Exercise details: The full listing needs to be output exactly.

───── Extracted records

/-- LDPC_DECODE (R84 to R86): the codeword in a core is finished, and the core takes the next one of the lowest class. -/
def ldpcDecode (c : Fin 16) (core : Fin 8) (s : State) : State :=
  match (s.ch c).rd.cores.getD core none with
  | none => s
  | some j =>
    (s.modRd c fun r => ReadPath.feed 8 { r with cores := r.cores.set core none }).finishJob c j

/-- The first-iteration syndrome weights of a cluster's stored frames with the primary and with the alternate set (Table 3-8 step 3). -/
def State.setWeights (s : State) (c : Fin 16) (x : ClusterRead) : Nat × Nat :=
  let w := fun step => ((x.store.map (·.1)).map fun p => (ldpcRun (s.cr c F.DEC_CTL_NORM) 1 true (s.retryLlr c x step p)).weight).sum
  (w 1, w 3)

/-- What step 3 leaves: the set with the lower total stays in use, on a tie the primary one (DESIGN CHOICE, log 161); with the alternate
set the accumulators hold the row's new soft values. -/
def State.keepSet (s : State) (c : Fin 16) (x : ClusterRead) : ClusterRead :=
  let w := s.setWeights c x
  if w.2 < w.1 then
    { x with alt := true, store := x.store.map fun e => (e.1, { e.2 with acc := s.retryLlr c x 3 e.1 }) }
  else x

/-- Step 12 (R95). -/
def State.forced (s : State) (c : Fin 16) (x : ClusterRead) : State :=
  match forcedDecode x.frameList x.pcn with
  | some f => match readDesc f.descriptor x.pcn with
    | some d => (s.showOuter c x.pcn f true).resolved c x f d
    | none => s.clusterLost c x
  | none => s.clusterLost c x

/-- Whether a cluster's ladder is still inside its step: rows to be captured, the pickup held by another ladder, a read under way, or
codewords in the decoder pool (R91, R94). -/
def State.stepOpen (s : State) (c : Fin 16) (x : ClusterRead) : Bool :=
  let r := (s.ch c).rd
  x.step != 12 && ((!x.captured && !r.limitedAt x.pcn) || (4 ≤ x.step && r.holder != some x.pcn) || !x.reads.isEmpty
    || r.pending fun j => j.pcn == x.pcn && j.kind == .retry x.step)

/-- RETRY_STEP (R90): the cluster's running step ends, and the cluster is decoded again. A step not yet over goes on. -/
def retryStep (c : Fin 16) (pcn : Nat) (s : State) : State :=
  match (s.ch c).rd.clusters.find? (fun x => x.pcn == pcn && x.step != 0) with
  | none => s
  | some x =>
    if s.stepOpen c x then s
    else if !(s.ch c).rd.needs pcn then s.toStep c x x.step
    else if x.step = 12 then s.forced c x
    else
      let x1 := if x.step = 3 then s.keepSet c x else x
      match (s.putRead c x1).tryDecode c x1 with
      | (some (f, d), s2) => s2.resolved c x1 f d
      | (none, s2) => s2.toStep c x1 x.step

/-- RETRY_BUDGET_EXPIRED (R93): no further pickup step begins, and step 12 runs next; a ladder that waits for the pickup or for its
capture goes to it now, one inside a step once that ends. -/
def budgetExpired (c : Fin 16) (pcn : Nat) (s : State) : State :=
  match (s.ch c).rd.clusters.find? (fun x => x.pcn == pcn && x.step != 0 && x.step != 12) with
  | none => s
  | some x =>
    let x1 := { x with expired := true }
    let s1 := s.putRead c x1
    if x.inStep (s.ch c).rd.holder then s1 else s1.toStep c x1 11

/-- CAPTURE_READ (R91): once the store has room for a waiting cluster's failed rows, and no ladder holds the pickup, they are read into
it. -/
def captureRead (c : Fin 16) (pcn : Nat) (s : State) : State :=
  match (s.ch c).rd.clusters.find? (fun x => x.pcn == pcn && x.step != 0 && !x.captured && x.reads.isEmpty) with
  | none => s
  | some x =>
    if (s.ch c).rd.storeUsed + x.rows.length > 160 || (s.ch c).rd.limitedAt pcn || (s.ch c).rd.holder.isSome || x.step == 12 then s
    else s.beginReads c x [0]

/-- Start an operation: its clusters are read from the first frame on, its lanes hunt. -/
def State.startOp (s : State) (c : Fin 16) (o : MediaOp) : State :=
  let s1 := s.modRd c fun r =>
    let ps := ((List.range o.count).map (o.first + ·)).filter fun p => r.needs p && !r.clusters.any (·.pcn == p)
    { r with running := some o.id, clusters := r.clusters ++ ps.map freshRead }
  let s2 := if o.aged then s1.incSat (chRg c) F.SCH_AGED else s1
  (s2.fullSpeed c).hunt c o.first

/-! ADIP words (R28, R73). -/

/-- A wobble period as WOB hears it: the eight servo inputs mixed by the weights in 1/64, inverted where the sum is negative. -/
def State.wobblePeriod (s : State) (c : Fin 16) (inputs : List Int) : Bool :=
  decide (((List.range 8).map fun i => toSigned 8 (s.cr c (F.WOB_MIX i)) * inputs.getD i 0).sum < 0)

──────────

Result below:
/-- LDPC_DECODE (R84 to R86): the codeword in a core is finished, and the core takes the next one of the lowest class. -/
def ldpcDecode (c : Fin 16) (core : Fin 8) (s : State) : State :=
  match (s.ch c).rd.cores.getD core none with
  | none => s
  | some j =>
    (s.modRd c fun r => ReadPath.feed 8 { r with cores := r.cores.set core none }).finishJob c j

/-- The first-iteration syndrome weights of a cluster's stored frames with the primary and with the alternate set (Table 3-8 step 3). -/
def State.setWeights (s : State) (c : Fin 16) (x : ClusterRead) : Nat × Nat :=
  let w := fun step => ((x.store.map (·.1)).map fun p => (ldpcRun (s.cr c F.DEC_CTL_NORM) 1 true (s.retryLlr c x step p)).weight).sum
  (w 1, w 3)

/-- What step 3 leaves: the set with the lower total stays in use, on a tie the primary one (DESIGN CHOICE, log 161); with the alternate
set the accumulators hold the row's new soft values. -/
def State.keepSet (s : State) (c : Fin 16) (x : ClusterRead) : ClusterRead :=
  let w := s.setWeights c x
  if w.2 < w.1 then
    { x with alt := true, store := x.store.map fun e => (e.1, { e.2 with acc := s.retryLlr c x 3 e.1 }) }
  else x

/-- Step 12 (R95). -/
def State.forced (s : State) (c : Fin 16) (x : ClusterRead) : State :=
  match forcedDecode x.frameList x.pcn with
  | some f => match readDesc f.descriptor x.pcn with
    | some d => (s.showOuter c x.pcn f true).resolved c x f d
    | none => s.clusterLost c x
  | none => s.clusterLost c x

/-- Whether a cluster's ladder is still inside its step: rows to be captured, the pickup held by another ladder, a read under way, or
codewords in the decoder pool (R91, R94). -/
def State.stepOpen (s : State) (c : Fin 16) (x : ClusterRead) : Bool :=
  let r := (s.ch c).rd
  x.step != 12 && ((!x.captured && !r.limitedAt x.pcn) || (4 ≤ x.step && r.holder != some x.pcn) || !x.reads.isEmpty
    || r.pending fun j => j.pcn == x.pcn && j.kind == .retry x.step)

/-- RETRY_STEP (R90): the cluster's running step ends, and the cluster is decoded again. A step not yet over goes on. -/
def retryStep (c : Fin 16) (pcn : Nat) (s : State) : State :=
  match (s.ch c).rd.clusters.find? (fun x => x.pcn == pcn && x.step != 0) with
  | none => s
  | some x =>
    if s.stepOpen c x then s
    else if !(s.ch c).rd.needs pcn then s.toStep c x x.step
    else if x.step = 12 then s.forced c x
    else
      let x1 := if x.step = 3 then s.keepSet c x else x
      match (s.putRead c x1).tryDecode c x1 with
      | (some (f, d), s2) => s2.resolved c x1 f d
      | (none, s2) => s2.toStep c x1 x.step

/-- RETRY_BUDGET_EXPIRED (R93): no further pickup step begins, and step 12 runs next; a ladder that waits for the pickup or for its
capture goes to it now, one inside a step once that ends. -/
def budgetExpired (c : Fin 16) (pcn : Nat) (s : State) : State :=
  match (s.ch c).rd.clusters.find? (fun x => x.pcn == pcn && x.step != 0 && x.step != 12) with
  | none => s
  | some x =>
    let x1 := { x with expired := true }
    let s1 := s.putRead c x1
    if x.inStep (s.ch c).rd.holder then s1 else s1.toStep c x1 11

/-- CAPTURE_READ (R91): once the store has room for a waiting cluster's failed rows, and no ladder holds the pickup, they are read into
it. -/
def captureRead (c : Fin 16) (pcn : Nat) (s : State) : State :=
  match (s.ch c).rd.clusters.find? (fun x => x.pcn == pcn && x.step != 0 && !x.captured && x.reads.isEmpty) with
  | none => s
  | some x =>
    if (s.ch c).rd.storeUsed + x.rows.length > 160 || (s.ch c).rd.limitedAt pcn || (s.ch c).rd.holder.isSome || x.step == 12 then s
    else s.beginReads c x [0]

/-- Start an operation: its clusters are read from the first frame on, its lanes hunt. -/
def State.startOp (s : State) (c : Fin 16) (o : MediaOp) : State :=
  let s1 := s.modRd c fun r =>
    let ps := ((List.range o.count).map (o.first + ·)).filter fun p => r.needs p && !r.clusters.any (·.pcn == p)
    { r with running := some o.id, clusters := r.clusters ++ ps.map freshRead }
  let s2 := if o.aged then s1.incSat (chRg c) F.SCH_AGED else s1
  (s2.fullSpeed c).hunt c o.first

/-! ADIP words (R28, R73). -/

/-- A wobble period as WOB hears it: the eight servo inputs mixed by the weights in 1/64, inverted where the sum is negative. -/
def State.wobblePeriod (s : State) (c : Fin 16) (inputs : List Int) : Bool :=
  decide (((List.range 8).map fun i => toSigned 8 (s.cr c (F.WOB_MIX i)) * inputs.getD i 0).sum < 0)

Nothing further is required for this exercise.